◆ Your instructions
Show every line of the records below that contains the word "printing".

◆ Data in this exercise

/-- Every command judges the permit (R148). -/
theorem exec_judgesPermit {c : Instr} {s t : State} (step : exec c s = .next t) : JudgesPermit s t := by
  cases c
  case commandCodeUndefined code =>
    change (if codeNamesCommand code then _ else _) = _ at step
    split at step
    next => exact nomatch step
    next =>
      obtain rfl := Host.Outcome.next.inj step
      exact judgeCommand_judgesPermit nofun
  all_goals obtain rfl := Host.Outcome.next.inj step
  case printForwardCount => exact .ite (fun takes => .of_takes takes (printForward_keepsPermit s)) fun _ => .refl s
  case ovenForwardCount => exact .ite (fun takes => .of_takes takes (ovenForward_keepsPermit s)) fun _ => .refl s
  case reverseCount e =>
    refine .ite (fun takes => ?_) fun _ => .refl s
    cases e with
    | print => exact .of_takes takes (printReverseCount_keepsPermit s)
    | oven => exact .of_takes takes (ovenReverseCount_keepsPermit s)
  case seamLevelChange level => exact seamChange_judgesPermit s level
  case stationSensorChange i k b =>
    exact .ite (fun _ => setSensor_judgesPermit s i k b) fun _ => sensorChange_judgesPermit s i k b
  case markEdge => exact .ite (fun _ => .refl s) fun _ => .of_calm fun _ C => readEdge_closed C s
  case zoneFrame zone load => exact .ite (fun _ => takeFrame_judgesPermit s zone load) fun _ => .refl s
  case reset => exact .of_not_ready rfl LineState.noConfusion
  case resetRelease => exact .ite (fun _ => .of_lc rfl) fun _ => .refl s
  case actuationTimerExpiry i => exact .of_calm fun _ C => actuationExpiry_closed C s i
  case evaluationTimerExpiry => exact .of_calm fun _ C => evaluationExpiry_closed C s
  case doseIntervalExpiry => exact .of_calm fun _ C => doseExpiry_closed C s
  case setbackTimerExpiry => exact .of_calm fun _ C => setbackExpiry_closed C s
  case standstillTimerExpiry => exact .of_calm fun _ C => standstillExpiry_closed C s
  case staleTimerExpiry z => exact .ite (fun _ => postStale_judgesPermit s z _ 0) fun _ => .refl s
  case memoryAccessTimeout => exact timeOutAccess_judgesPermit s
  case memoryAccessDone host => exact completeAccess_judgesPermit s host
  case transactionStart => exact startTransaction_judgesPermit s
  case closeOut => exact .of_calm fun _ C => startExit_closed C s
  case loadProfile => exact judgeCommand_judgesPermit fun _ => beginLoad_judgesPermit s
  case unload => exact judgeCommand_judgesPermit fun ready => unloadLine_judgesPermit (beq_iff_eq.mp ready)
  case signal =>
    exact judgeCommand_judgesPermit fun _ =>
      (JudgesPermit.ite (fun _ => .of_quiet (startSlotRead_quiet s)) fun _ => .refl s).done
  case hold => exact judgeCommand_judgesPermit fun _ => (JudgesPermit.of_calm fun _ C => C.raise s .host nofun).done
  case resume => exact judgeCommand_judgesPermit fun _ => (JudgesPermit.of_calm fun _ C => C.clear s resumeCauses rfl).done
  case abortOrder =>
    refine judgeCommand_judgesPermit fun printing => ?_
    have opened : lineOpen s = true := by simp [lineOpen, beq_iff_eq.mp printing]
    exact (JudgesPermit.of_open opened (abortEntry_closed keepsPermit_closed s)).done
  case clearFault => exact judgeCommand_judgesPermit fun opened => (JudgesPermit.of_open opened clearFault_permitRule).done
  case liftSet set =>
    exact judgeCommand_judgesPermit fun _ => (JudgesPermit.of_calm fun _ C => setManual_closed C s set true).done
  case liftClear set =>
    exact judgeCommand_judgesPermit fun _ => (JudgesPermit.of_calm fun _ C => setManual_closed C s set false).done
  case trim st delta => exact judgeCommand_judgesPermit fun _ => (trimBy_judgesPermit s _ _).done
  case exbaseWrite => exact .ite (fun _ => .refl s) fun _ => .ite (fun _ => .of_lc rfl) fun _ => .of_lc rfl
  case retireWrite => exact .ite (fun _ => .refl s) fun _ => .ite (fun _ => .of_lc rfl) fun _ => .of_lc rfl
  case eventsRead => exact .of_lc rfl
  case registerWriteIgnored => exact .ite (fun _ => .refl s) fun _ => .of_lc rfl
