-- ==== Sys2Proof/Machine/ArithLogic.lean ====
section
/-! DEFINITION. Register arithmetic and logic (42_arith_logic.md R130-R143). Every operand is read
from the state before any write (R11, R131). -/

namespace Sys2Proof.Machine

/-- LD Vx, kk (R132). -/
def execLdByte (x : Reg) (kk : Byte) (s : State) : Result :=
  .next (s.setV x kk).advance

/-- ADD Vx, kk (R133): VF is no flag here. -/
def execAddByte (x : Reg) (kk : Byte) (s : State) : Result :=
  .next (s.setV x (s.V[x] + kk)).advance

/-- LD Vx, Vy (R134). -/
def execLdReg (x y : Reg) (s : State) : Result :=
  .next (s.setV x s.V[y]).advance

/-- OR Vx, Vy (R135). -/
def execOrReg (x y : Reg) (s : State) : Result :=
  .next (s.setV x (s.V[x] ||| s.V[y])).logicFlag.advance

/-- AND Vx, Vy (R136). -/
def execAndReg (x y : Reg) (s : State) : Result :=
  .next (s.setV x (s.V[x] &&& s.V[y])).logicFlag.advance

/-- XOR Vx, Vy (R137). -/
def execXorReg (x y : Reg) (s : State) : Result :=
  .next (s.setV x (s.V[x] ^^^ s.V[y])).logicFlag.advance

/-- ADD Vx, Vy (R138). -/
def execAddReg (x y : Reg) (s : State) : Result :=
  .next (s.setVFlag x (s.V[x] + s.V[y]) (carryFlag s.V[x] s.V[y])).advance

/-- SUB Vx, Vy (R139). -/
def execSubReg (x y : Reg) (s : State) : Result :=
  .next (s.setVFlag x (s.V[x] - s.V[y]) (noBorrowFlag s.V[x] s.V[y])).advance

/-- SHR Vx with an optional Vy (R140). -/
def execShr (x y : Reg) (s : State) : Result :=
  .next (s.setVFlag x (shiftSource s x y >>> 1) (shiftedOutRight (shiftSource s x y))).advance

/-- SUBN Vx, Vy (R141). -/
def execSubnReg (x y : Reg) (s : State) : Result :=
  .next (s.setVFlag x (s.V[y] - s.V[x]) (noBorrowFlag s.V[y] s.V[x])).advance

/-- SHL Vx with an optional Vy (R142). -/
def execShl (x y : Reg) (s : State) : Result :=
  .next (s.setVFlag x (shiftSource s x y <<< 1) (shiftedOutLeft (shiftSource s x y))).advance

end Sys2Proof.Machine
end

◆ Expected answer
    refine judgeCommand_judgesPermit fun printing => ?_
    have opened : lineOpen s = true := by simp [lineOpen, beq_iff_eq.mp printing]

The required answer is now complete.